/-- The link's timers and CLR's assertion: key-up expiry, the end of CLEAR_WAIT by CLR or by its timer (R110, R111, R112, R118, R121), the
pacing timer's expiry (R113), and the fall of CYC at the end of the byte-time of the Cycle Start frame's marker, which that row sends (R108,
R129; log 7). A cycle start that becomes due inside a fill
byte, by the entry into RUNNING or by pacing's expiry between cycles, waits for that byte's end; on a byte boundary it does not (R112,
R113). An expiry falls exactly its milliseconds after the keying or the cycle start, which are byte boundaries (R123, R127); where CLR's
assertion falls is a free value of the model, log 21. That an expiry of the stopped pacing timer, or
CYC's fall where it is low, changes nothing is the model's choice, log 3. -/
def Obligations.TimersAndClrMoveTheLink : Prop :=
  (∀ s : State,
    (∀ ms, s.link.keyUp = some ms → s.link.clr = true → exec .keyUpTimerExpiry s = .next { s with
      encoder := if ms * (1200 * 2 ^ s.params.rate) % 8000 = 0 then s.encoder
        else { s.encoder with gap := max s.encoder.gap 1 }
      link := { s.link with state := .running, stop := .none, keyUp := none, clearWait := none, pacing := .stopped,
                            firstPending := true } }) ∧
    (∀ ms, s.link.keyUp = some ms → s.link.clr = false → exec .keyUpTimerExpiry s = .next { s with
      link := { s.link with state := .clearWait, keyUp := none, clearWait := some (s.params.clearWaitLimit * 10) } }) ∧
    (s.link.state = .clearWait → exec .clrAsserted s = .next { s with
      freeCount := s.freeCount + 1
      encoder := if Sys2Proof.Config.clrOnByteBoundary s.freeCount = true then s.encoder
        else { s.encoder with gap := max s.encoder.gap 1 }
      link := { s.link with state := .running, stop := .none, keyUp := none, clearWait := none, pacing := .stopped,
                            firstPending := true, clr := true } }) ∧
    (s.link.state ≠ .clearWait → exec .clrAsserted s = .next { s with link := { s.link with clr := true } }) ∧
    ∀ ms, s.link.clearWait = some ms → exec .clearWaitTimerExpiry s = .next { s with
      engine := { s.engine with onAir := none }
      encoder := Encoder.idle
      link := { s.link with state := .fault, cause := .notClear, stop := .none, keyUp := none, clearWait := none,
                            pacing := .stopped, firstPending := false, cyc := false }
      notice := { s.notice with conds := { s.notice.conds with linkFault := true } } }) ∧
  ∀ s : State,
    (∀ ms, s.link.pacing = .running ms → exec .pacingTimerExpiry s = .next { s with
      link := { s.link with pacing := .expired }
      encoder := if s.engine.onAir = none ∧ s.encoder.waiting = none ∧ s.engine.phase = .between ∧
          ms * (1200 * 2 ^ s.params.rate) % 8000 ≠ 0 then { s.encoder with gap := max s.encoder.gap 1 } else s.encoder }) ∧
    (s.link.pacing = .stopped → exec .pacingTimerExpiry s = .next s) ∧
    (s.link.cyc = false → exec .cycPulseEnd s = .next s) ∧
    (s.link.cyc = true → ∃ t, exec .cycPulseEnd s = .next t ∧
      t = { s with line := t.line, engine := t.engine, encoder := t.encoder, link := { s.link with cyc := false } }) ∧
    (∀ f, s.link.cyc = true → s.link.state = .running → s.engine.onAir = some (.cycleStart f) → s.encoder.place = 0 →
      s.encoder.pairFirst = false → exec .cycPulseEnd s = .next { s with
        line := [0xE7#8], encoder := { s.encoder with place := 1 }, link := { s.link with cyc := false } }) ∧
    ∀ b f, s.link.cyc = true → s.link.state = .running → s.engine.onAir = none →
      s.encoder.waiting = some { lead := [b], frame := f } → exec .cycPulseEnd s = .next { s with
        line := [b], engine := { s.engine with onAir := some f }
        encoder := { waiting := none, place := 0, pairFirst := false, crc := 0xFFFF#16, gap := 0 }
        link := { s.link with cyc := false } }
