theorem Entry.fed_blocks (offset fill : Nat) (e : Entry) : (e.fed offset fill).body.blocks = e.body.blocks := by
  unfold Entry.fed
  split
  · rename_i v h
    rw [h]
    simp only [Body.blocks, Body.front, Body.back]
    cases v.feed with
    | none => rfl
    | some f =>
      simp only [Option.map_some, Feed.afterPiece]
      split <;> rfl
  · rfl

theorem Entry.clip_blocks (w : Nat) (e : Entry) : (e.clip w).body.blocks = e.body.blocks := by
  unfold Entry.clip
  split
  · rename_i h
    rw [h]
    rfl
  · rfl

theorem Entry.atCycleStart_blocks (limit : Nat) (cycle : Word16) (e : Entry) :
    (e.atCycleStart limit cycle).body.blocks = e.body.blocks := by
  unfold Entry.atCycleStart
  split
  · rename_i h
    rw [h]
    rfl
  · rfl

theorem Entry.recordSent_blocks (version : Byte) (e : Entry) : (e.recordSent version).body.blocks = e.body.blocks := by
  unfold Entry.recordSent
  split
  · rename_i h
    split
    · rw [h]
      rfl
    · rfl
  · rfl

theorem Entry.withdrawalSent_blocks (e : Entry) : e.withdrawalSent.body.blocks = e.body.blocks := by
  unfold Entry.withdrawalSent
  split
  · rename_i h
    split
    · split
      · rfl
      · rw [h]
        rfl
    · rw [h]
      rfl
  · rfl

/-- A swap exchanges the two chains of the entry (R99). -/
theorem Entry.atFrameStart_blocks (e : Entry) : e.atFrameStart.body.blocks.Perm e.body.blocks := by
  unfold Entry.atFrameStart
  split
  · rename_i v h
    rw [h]
    simp only [Live.atFrameStart]
    cases hf : v.feed with
    | none => exact .refl _
    | some f =>
      dsimp only
      split
      · simpa only [Body.blocks, Body.front, Body.back, hf] using List.perm_append_comm
      · exact .refl _
  · exact .refl _

theorem Body.blocks_eq_nil {b : Body} (h : ∀ v, b ≠ .live v) : b.blocks = [] := by
  cases b with
  | live v => exact absurd rfl (h v)
  | _ => rfl

theorem Directory.removed_blocks {d : Directory} (hs : d.sorted) {e : Entry} (he : e ∈ d) (h : ∀ v, e.body ≠ .live v) (b : Block) :
    (d.remove e.key).blocks.count b = d.blocks.count b := by
  have hcount := Directory.remove_blocks hs he b
  rwa [Body.blocks_eq_nil h] at hcount

theorem Directory.opened_blocks (d : Directory) (key : Key) (n : SlotNo) : (d.opened key n).blocks.Perm d.blocks := by
  unfold Directory.opened
  split
  · exact Directory.update_blocks_perm (fun e => by simp [Entry.withSlot]) d key
  · rename_i he
    exact .of_eq (Directory.insert_blocks (e := stagedEntry key n) he rfl)

theorem Directory.cancelled_blocks {d : Directory} (hs : d.sorted) (key : Key) (b : Block) :
    (d.cancelled key).blocks.count b = d.blocks.count b := by
  unfold Directory.cancelled
  split
  · rename_i e he
    obtain rfl := Directory.entryOf_key he
    split
    · rename_i hstaged
      refine Directory.removed_blocks hs (Directory.entryOf_mem he) (fun v hv => ?_) b
      simp [Entry.isStaged, hv] at hstaged
    · exact (Directory.update_blocks_perm (fun e => by simp [Entry.withSlot]) d _).count_eq b
  · rfl

theorem Directory.collected_blocks {d : Directory} (hs : d.sorted) {e : Entry} (he : e ∈ d) (b : Block) :
    (d.collected e).blocks.count b = d.blocks.count b := by
  unfold Directory.collected
  split
  · rename_i hspent
    refine Directory.removed_blocks hs he (fun v hv => ?_) b
    simp [Entry.isSpent, hv] at hspent
  · exact (Directory.update_blocks_perm (f := fun x => { x with flags := Flags.none }) (fun e => .refl _) d _).count_eq b

theorem Directory.withdrawalSent_blocks {d : Directory} (hs : d.sorted) (key : Key) (spentNotice : Bool) (b : Block) :
    (d.withdrawalSent key spentNotice).blocks.count b = d.blocks.count b := by
  unfold Directory.withdrawalSent
  split
  · rename_i h
    simp only [Bool.and_eq_true, Option.any_eq_true] at h
    obtain ⟨-, e, he, hends⟩ := h
    obtain rfl := Directory.entryOf_key he
    refine Directory.removed_blocks hs (Directory.entryOf_mem he) (fun v hv => ?_) b
    simp [Entry.withdrawalEnds, hv] at hends
  · exact (Directory.update_blocks_perm (fun e => .of_eq e.withdrawalSent_blocks) d key).count_eq b

/-! ## The blocks of the slots -/

/-- The blocks of all four slots. -/
def Slots.blocks (x : Slots) : List Block := slotNumbers.flatMap (fun n => slotBlocks (x.at n))

@[simp] theorem Slots.at_put_same (x : Slots) (n : SlotNo) (o : Option Session) : (x.put n o).at n = o := by
  simp [Slots.at, Slots.put]

@[simp] theorem Slots.at_put_other (x : Slots) {n m : SlotNo} (o : Option Session) (h : m ≠ n) : (x.put n o).at m = x.at m := by
  have hval : n.val ≠ m.val := fun c => h (Fin.ext c.symm)
  simp [Slots.at, Slots.put, Vector.getElem_set_ne _ _ hval]

/-- What a change of one slot takes from it and gives it (R19). -/
theorem Slots.put_blocks (x : Slots) (n : SlotNo) (o : Option Session) (b : Block) :
    (x.put n o).blocks.count b + (slotBlocks (x.at n)).count b = x.blocks.count b + (slotBlocks o).count b := by
  have hcount (y : Slots) : y.blocks.count b = (slotBlocks (y.at 0)).count b + (slotBlocks (y.at 1)).count b +
      (slotBlocks (y.at 2)).count b + (slotBlocks (y.at 3)).count b := by
    simp [Slots.blocks, slotNumbers, List.count_append, Nat.add_assoc]
  rw [hcount, hcount]
  fin_cases n <;> simp <;> omega

@[simp] theorem Slots.allFree_at (n : SlotNo) : Slots.allFree.at n = none := by
  simp [Slots.at, Slots.allFree]

theorem Slots.lowestFree_at {x : Slots} {n : SlotNo} (h : x.lowestFree = some n) : x.at n = none := by
  have hfound := List.find?_some h
  simpa using hfound

/-! ## The pool after each act -/

section Held

variable (s : State)
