/-- What the Command Executor holds for a management port (R123). -/
structure MgmtPort where
  commands : List CommandRecord
  responses : List Response
  /-- Whether a response slot is promised (R123: never more than one). -/
  promised : Bool
  fence : Option Fence
  /-- The PULL in progress, if any (R121). -/
  pulling : Option PullTransfer
  /-- The bytes that the port shifted out in its last transaction, the selector byte time first: the model's own field,
  which shows the output. -/
  miso : List Byte
  /-- How many free bytes the port has shifted out: the model's own field, which counts the values of `Config.afterStatus`
  that have been used (log entry 29). -/
  drawn : Nat
deriving DecidableEq, Repr

/-- The Command Executor. -/
structure Executor where
  flows : Table FlowConfig 96
  ports : Table PortConfig 8
  hosts : Table HostRecord 24
  mgmt : PerPort MgmtPort
  running : Option Running
  /-- The alternation preference (R125). -/
  preference : MPort
  /-- The reserve lock; true is closed (R148). -/
  lockClosed : Bool
  /-- The consent set (R148). -/
  consent : PerPort Bool
  posts : List Posting
deriving DecidableEq, Repr

end Sys2Proof.Machine
end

+ + +

WHAT NEEDS TO BE DONE: Once you find the line with "e => .refl _) d _).count_eq b" in the entries above, output it and each line after it up to and including the line with "obtain ⟨-, e, he, hends⟩ := h", and nothing else.

OUTPUT:
  · exact (Directory.update_blocks_perm (f := fun x => { x with flags := Flags.none }) (fun e => .refl _) d _).count_eq b

theorem Directory.withdrawalSent_blocks {d : Directory} (hs : d.sorted) (key : Key) (spentNotice : Bool) (b : Block) :
    (d.withdrawalSent key spentNotice).blocks.count b = d.blocks.count b := by
  unfold Directory.withdrawalSent
  split
  · rename_i h
    simp only [Bool.and_eq_true, Option.any_eq_true] at h
    obtain ⟨-, e, he, hends⟩ := h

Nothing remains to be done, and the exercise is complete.